All information stored by this project will be housed in a database called stations
. This database should require authentication and have two profiles: one with read/write access and another read-only. The read-only login credentials can be public to allow third parties to view the data freely.
The database will house two kinds of collections: those that store station data and one that stores administrative data.
Each station will have its own collection to store its data, db["station<n>"]
for the nth station. In it, every station will have a config document, identified by the key-value pair {"config": true}
. The other documents are all separated by month and include data collected by that station. Examples of both will be provided below.
The db["stations_info"]
collection will contain copies of all the configuration documents of all stations in one centralized collection.

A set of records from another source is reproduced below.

-- ==== Sys2Proof/Tests/Slice0.lean ====
section
/-! SUPPORT. Tests of the model, with the expected results of 95_test_vectors.md (parts 2.1 to 2.10, the vector named in each docstring), and one
witness for each statement that has hypotheses. -/

namespace Sys2Proof.Tests

open Sys2Proof Sys2Proof.Machine

/-! ## Decoding (part 2.1): the words written out from the encoding tables -/

theorem test_decode_no : decodeTableWord 16 0x0000 = some .no := by decide
theorem test_decode_no_rx_not_zero : decodeTableWord 16 0x0001 = none := by decide
theorem test_decode_no_rd_not_zero : decodeTableWord 16 0x0010 = none := by decide
theorem test_decode_ld_direct : decodeTableWord 32 0x12340810 = some (.ldDir 1 0x1234) := by decide
theorem test_decode_ld_direct_rx_not_zero : decodeTableWord 32 0x12340811 = none := by decide
theorem test_decode_ld_indexed : decodeTableWord 32 0x12340912 = some (.ldIdx 1 0x1234 2) := by decide
theorem test_decode_ld_immediate : decodeTableWord 32 0x12340A10 = some (.ldImm 1 0x1234) := by decide
theorem test_decode_ld_fp : decodeTableWord 16 0x0B1E = some (.ldFp 1 0xE) := by decide
theorem test_decode_ld_register : decodeTableWord 16 0x0C12 = some (.ldReg 1 2) := by decide
theorem test_decode_ld_imm4 : decodeTableWord 16 0x0D1F = some (.ldImm4 1 0xF) := by decide
theorem test_decode_ld_indirect : decodeTableWord 16 0x0E12 = some (.ldInd 1 2) := by decide
theorem test_decode_ld_byte : decodeTableWord 16 0x0F12 = some (.ldByte 1 2) := by decide
theorem test_decode_ld_flag : decodeTableWord 16 0x1400 = some (.ldFlag 0) := by decide
theorem test_decode_ld_flag_rx_not_zero : decodeTableWord 16 0x1401 = none := by decide
theorem test_decode_blank_12 : decodeTableWord 16 0x1200 = none := by decide
theorem test_decode_st_indexed : decodeTableWord 32 0x00101110 = some (.stIdx 1 0x0010 0) := by decide
theorem test_decode_st_byte : decodeTableWord 16 0x1712 = some (.stByte 1 2) := by decide
theorem test_decode_add_register : decodeTableWord 16 0x1C01 = some (.addReg 0 1) := by decide
theorem test_decode_adds_indexed : decodeTableWord 32 0x30024934 = some (.addsIdx 3 0x3002 4) := by decide
theorem test_decode_mull_register : decodeTableWord 16 0x6C24 = some (.mullReg 2 4) := by decide
theorem test_decode_shra_imm4 : decodeTableWord 16 0x9524 = some (.shraImm4 2 4) := by decide
theorem test_decode_jump_condition_d : decodeTableWord 32 0x0200A0D0 = none := by decide
theorem test_decode_jmp_indexed : decodeTableWord 32 0x0010A1F2 = some (.jmpIdx 0x0010 2) := by decide
theorem test_decode_jls_direct : decodeTableWord 32 0x0200A0E0 = some (.jlsDir 0x0200) := by decide
theorem test_decode_call_rd_not_zero : decodeTableWord 32 0x0300A810 = none := by decide
theorem test_decode_call_indirect : decodeTableWord 16 0xAE03 = some (.callInd 3) := by decide
theorem test_decode_in_indexed_blank : decodeTableWord 16 0xB100 = none := by decide
theorem test_decode_in_indirect : decodeTableWord 16 0xB612 = some (.inInd 1 2) := by decide
theorem test_decode_out_byte : decodeTableWord 16 0xBF12 = some (.outByte 1 2) := by decide
theorem test_decode_push : decodeTableWord 16 0xC030 = some (.push 3) := by decide
theorem test_decode_pop : decodeTableWord 16 0xC440 = some (.pop 4) := by decide
theorem test_decode_ret : decodeTableWord 16 0xD000 = some .ret := by decide
theorem test_decode_reti : decodeTableWord 16 0xD400 = some .reti := by decide
theorem test_decode_ei : decodeTableWord 16 0xE000 = some .ei := by decide
theorem test_decode_di : decodeTableWord 16 0xE400 = some .di := by decide
theorem test_decode_svc : decodeTableWord 16 0xF000 = some .svc := by decide
theorem test_decode_halt : decodeTableWord 16 0xFF00 = some .halt := by decide
theorem test_decode_ffff : decodeTableWord 16 0xFFFF = none := by decide

/-- Part 2.1: the first word alone says why it has no instruction. -/
theorem test_decode_reasons :
    decode [0x00, 0x01] = .reserved .mustBeZero ∧ decode [0xA0, 0xD0] = .reserved .jumpConditionD ∧
      decode [0x78, 0x00] = .undefined [] ∧ decode [0x15, 0x00, 0xAB] = .undefined [0xAB] ∧ decode [0xA2, 0x00] = .undefined [] ∧
      decode [0x08, 0x10] = .truncated ∧ decode [0x08] = .truncated := by decide

/-- The jump and CALL words of part 1.2, printed in the source. -/
theorem test_encode_printed_words :
    encode (.jzDir 0x200) = [0xA000, 0x200] ∧ encode (.jhiIdx 5 3) = [0xA1C3, 5] ∧ encode (.jmpInd 3) = [0xA6F3] ∧
      encode (.callDir 0x300) = [0xA800, 0x300] ∧ encode (.push 13) = [0xC0D0] ∧ encode .svc = [0xF000] := by decide

/-! ## Well-formedness: each check has an ill-formed term that it refuses -/

theorem test_mull_odd_rd_is_ill_formed : (Instr.mullReg 3 4).wellFormed = false := by decide
theorem test_divl_odd_rd_is_ill_formed : (Instr.divlDir 5 0x1000).wellFormed = false := by decide
theorem test_mull_even_rd_is_well_formed : (Instr.mullReg 2 4).wellFormed = true := by decide
theorem test_divl_even_rd_is_well_formed : (Instr.divlImm4 14 3).wellFormed = true := by decide

/-! ## Assembler texts (30_encoding.md R123, R124) and state counts (70_reset_and_hazards.md R392) -/

theorem test_text_of_indexed : instrText (.ldIdx 1 16 2) = "LD G1,16,G2" := by decide
theorem test_text_of_fp : instrText (.ldFp 1 0xE) = "LD G1,-4,FP" := by decide

/-- D42: `0,G12` is Register Indirect, `0,FP` is FP Relative. -/
theorem test_text_of_indirect_and_fp_zero : instrText (.ldInd 1 12) = "LD G1,0,G12" ∧ instrText (.ldFp 1 0) = "LD G1,0,FP" := by decide

theorem test_states_of_div_direct : stateCount (.divlImm4 0 3) State.reset = some 70 := by decide
theorem test_states_of_shift : stateCount (.shlaImm4 0 7) State.reset = some 12 := by decide
theorem test_states_of_svc_are_lost : stateCount .svc State.reset = none := by decide

/-! ## One step -/

/-- The start state of part 2: P = 1, E = 0, the result flags 0, PC = 0100h. SSP is E000h and USP 8000h where a vector names them. -/
def start : State := { State.reset with pc := 0x0100, ssp := 0xE000, usp := 0x8000 }

/-- A register given a value. -/
def withReg (r : RegNum) (w : Word) (s : State) : State := s.setX r w

/-- A word given to memory. -/
def withWord (a w : Word) (s : State) : State := s.withMem (s.mem.writeWord a w)

/-- The flags given values, in the order E P V C S Z. -/
def withFlags (e p v c n z : Bool) (s : State) : State := s.withFlag { e := e, p := p, v := v, c := c, s := n, z := z }

/-- The instruction words placed at PC. -/
def withCode (ws : List Word) (s : State) : State := s.withMem (s.mem.load s.pc (bytesOfWords ws))

/-- A result is a next state with a property. -/
def gives (r : Result) (f : State → Bool) : Bool :=
  match r with
  | .next t => f t
  | _ => false

/-- A result is a refusal. -/
def refusedAs (r : Result) (x : Refusal) : Bool :=
  match r with
  | .refused y => y == x
  | _ => false

/-- The four result flags, in the order V C S Z. -/
def vcsz (s : State) : List Bool := [s.flag.v, s.flag.c, s.flag.s, s.flag.z]

/-- The word memory holds at an address. -/
def wordAt (s : State) (a : Word) : Option Word := s.mem.readWord a

/-- LS1. -/
theorem test_no_wraps :
    gives (step (withCode [0x0000] ((fun s => s.withPc 0xFFFE) start))) (fun t => t.pc == 0x0000 && t.g == State.reset.g && t.flag == State.reset.flag) = true := by decide

/-- LS2. -/
theorem test_ld_byte_odd :
    gives (step (withCode [0x0F12] (withReg 2 0x1001 (withWord 0x1000 0x80FE start)))) (fun t => t.x 1 == 0x00FE && t.pc == 0x0102 && vcsz t == [false, false, false, false]) = true := by decide

/-- LS3. -/
theorem test_ld_address_before_write :
    gives (step (withCode [0x0E11] (withReg 1 0x3000 (withWord 0x3000 0x4444 start)))) (fun t => t.x 1 == 0x4444) = true := by decide

/-- LS4. -/
theorem test_ld_odd_address :
    gives (step (withCode [0x0E12] (withReg 2 0x3001 (withWord 0xFFF4 0x0500 start)))) (fun t => t.x 1 == 0 && wordAt t 0xDFFE == some 0x0102 && wordAt t 0xDFFC == some 0x0040 && t.ssp == 0xDFFC && t.flag.toWord == 0x0040 && t.pc == 0x0500) = true := by decide

/-- LS5. -/
theorem test_ld_fp_wraps :
    gives (step (withCode [0x0B18] (withReg 12 0x0008 (withWord 0xFFF8 0x7777 start)))) (fun t => t.x 1 == 0x7777) = true := by decide

/-- LS6. -/
theorem test_ld_indexed_wraps :
    gives (step (withCode [0x0910, 0xFFFE] (withReg 0 0x0004 (withWord 0x0002 0x9999 start)))) (fun t => t.x 1 == 0x9999 && t.pc == 0x0104) = true := by decide

/-- LS7, the instruction alone: a user-mode fetch asks the open protection predicate. -/
theorem test_ld_sp_in_user_mode :
    gives (exec (.ldReg 13 0) (withReg 0 0x1234 (withFlags false false false false false false start)))
      (fun t => t.usp == 0x1234 && t.ssp == 0xE000) = true := by decide

/-- LS8. -/
theorem test_ld_usp_privileged :
    gives (step (withCode [0x0CE0] (withReg 0 0x1234 start))) (fun t => t.usp == 0x1234 && t.ssp == 0xE000) = true := by decide

/-- LS10. -/
theorem test_ld_flag :
    gives (step (withCode [0x1400] (withFlags true true true false true false start))) (fun t => t.x 0 == 0x00CA && t.flag.toWord == 0x00CA) = true := by decide

/-- LS11. -/
theorem test_st_byte_odd :
    gives (step (withCode [0x1712] (withReg 2 0x1001 (withReg 1 0xABCD (withWord 0x1000 0x1122 start))))) (fun t => wordAt t 0x1000 == some 0x11CD) = true := by decide

/-- LS12. -/
theorem test_st_byte_even :
    gives (step (withCode [0x1712] (withReg 2 0x1000 (withReg 1 0xABCD (withWord 0x1000 0x1122 start))))) (fun t => wordAt t 0x1000 == some 0xCD22) = true := by decide

/-- LS13. -/
theorem test_st_indexed :
    gives (step (withCode [0x1110, 0x0010] (withReg 0 0x0FF0 (withReg 1 0xBEEF start)))) (fun t => t.byteAt 0x1000 == some 0xBE && t.byteAt 0x1001 == some 0xEF && t.pc == 0x0104) = true := by decide

/-- LS14. -/
theorem test_st_fp :
    gives (step (withCode [0x131F] (withReg 12 0x2000 (withReg 1 0x5A5A start)))) (fun t => wordAt t 0x1FFE == some 0x5A5A) = true := by decide

/-- LS15. -/
theorem test_st_indirect :
    gives (step (withCode [0x1612] (withReg 2 0x3000 (withReg 1 0x0102 start)))) (fun t => t.byteAt 0x3000 == some 0x01 && t.byteAt 0x3001 == some 0x02) = true := by decide

/-- LS16. -/
theorem test_st_rom : refusedAs (step (withCode [0x1000, 0xF000] (withReg 0 1 start))) .romWrite = true := by decide

/-- Part 2.3 to 2.5. -/
theorem test_add_overflow :
    gives (step (withCode [0x1C01] (withReg 1 0x0001 (withReg 0 0x7FFF start)))) (fun t => t.x 0 == 0x8000 && vcsz t == [true, false, true, false]) = true := by decide

/-- Part 2.3 to 2.5. -/
theorem test_add_both :
    gives (step (withCode [0x1C01] (withReg 1 0x8000 (withReg 0 0x8000 start)))) (fun t => t.x 0 == 0x0000 && vcsz t == [true, true, false, true]) = true := by decide

/-- Part 2.3 to 2.5. -/
theorem test_sub_borrow :
    gives (step (withCode [0x2401] (withReg 1 0x0001 (withReg 0 0x0000 start)))) (fun t => t.x 0 == 0xFFFF && vcsz t == [false, true, true, false]) = true := by decide

/-- Part 2.3 to 2.5. -/
theorem test_sub_overflow :
    gives (step (withCode [0x2401] (withReg 1 0x0001 (withReg 0 0x8000 start)))) (fun t => t.x 0 == 0x7FFF && vcsz t == [true, false, false, false]) = true := by decide

/-- Part 2.3 to 2.5. -/
theorem test_cmp :
    gives (step (withCode [0x2C01] (withReg 1 0x8000 (withReg 0 0x7FFF start)))) (fun t => t.x 0 == 0x7FFF && vcsz t == [true, true, true, false]) = true := by decide

/-- Part 2.3 to 2.5. -/
theorem test_and :
    gives (step (withCode [0x3401] (withFlags false true true true false false (withReg 1 0x0F0F (withReg 0 0x00FF start))))) (fun t => t.x 0 == 0x000F && vcsz t == [false, false, false, false]) = true := by decide

/-- Part 2.3 to 2.5. -/
theorem test_or :
    gives (step (withCode [0x3C01] (withReg 1 0xC000 (withReg 0 0x1234 start)))) (fun t => t.x 0 == 0xD234 && vcsz t == [false, false, true, false]) = true := by decide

Below is a sample configuration document. Recalll the id
is a unique hexadecimal string that identifies each station. Stations marked as stationary have a fixed location while non-stationary may be mounted on a moving vehicle.
{
"config": true,
"sensors": {
"particulate_matter": 2,
"air_sensor": 2,
"gps": 1
},
"id": "0000000000000000",
"email": "youremail@sample.com",
"stationary": true,
"station_num": 3
}
Below is a sample data document. There are differences in how mongo and the files will be stored. The sensors are unpacked from the arrays in the .json files, and each sensor is its own object, containing its sensor type, index, type, and its collected data. The datetime field is the primary method of indexing.
{
"_id": ObjectId("64b7f0b4c1e292e1031d7960"),
"datetime": ISODate("2023-06-01T00:00:10.000Z"),
"particulate_matter+0": {
"sensor": "particulate_matter",
"index": 0,
"type": "nextpm",
"PM1count": 352,
"PM2,5count": 356,
"PM10count": 357,
"PM1mass": 26.4,
"PM2,5mass": 48.1,
"PM10mass": 95.1,
"sensor_T": 32.41,
"sensor_RH": 66.35
},
"particulate_matter+1": {
"sensor": "particulate_matter",
"index": 1,
"type": "nextpm",
"PM1count": 348,
"PM2,5count": 352,
"PM10count": 353,
"PM1mass": 26.2,
"PM2,5mass": 49.8,
"PM10mass": 94.2,
"sensor_T": 32.4,
"sensor_RH": 65.76
},
"air_sensor+0": {
"sensor": "air_sensor",
"index": 0,
"type": "bme280",
"humidity": 66.47275681439535,
"temperature": 30.767578125,
"pressure": 1002.4082226264245
},
"air_sensor+1": {
"sensor": "air_sensor",
"index": 1,
"type": "ms8607",
"humidity": 63.934844970703125,
"temperature": 30.9,
"pressure": 1002.66
},
"gps": {
"sensor": "gps'",
"index": 0,
"position": [ 54.433136166666664, 24.5248245 ],
"lat_dir": "N",
"lon_dir": "E",
"altitude": 128.7,
"alt_unit": "M",
"PDOP": 1.87,
"HDOP": 1.14,
"VDOP": 1.48
}
}
To view the stations, voila will be used to run jupyter notebooks that plot the various data collected by the stations. Voila can create websites from notebooks, which we will use to provide a UI for users to view the data collected by the stations. voila/iot_data_display.ipynb
provides a short form where users can dynamically select a station, month, and measurement to plot.
Voila is running
- Python 3.8.10
- pip3 20.0.2
- Ubuntu 22.04.2 LTS (jammy)
Python dependencies
- Jupyter Notebook 6.5.3
- voila 0.4.0
- pymongo 4.3.3
- ipywidgets 8.0.6
- IPython 8.11.0
- matplotlib 3.7.1
$ sudo apt-get install python3
$ sudo apt-get install python3-pip
$
$ pip3 install matplotlib
$ pip3 install pymongo
$ pip3 install jupyterlab
$ pip3 install notebook
$ pip3 install voila
$ pip3 install ipywidgets
$ pip3 install ipython
$ voila --no-browser --VoilaConfiguration.file_whitelist="['.*.(nc|.csv|.png)']" --Voila.ip=<ip> --port=<port> iot_data_dashboard.ipynb
The Access Stations have two main modes: boot and data collection.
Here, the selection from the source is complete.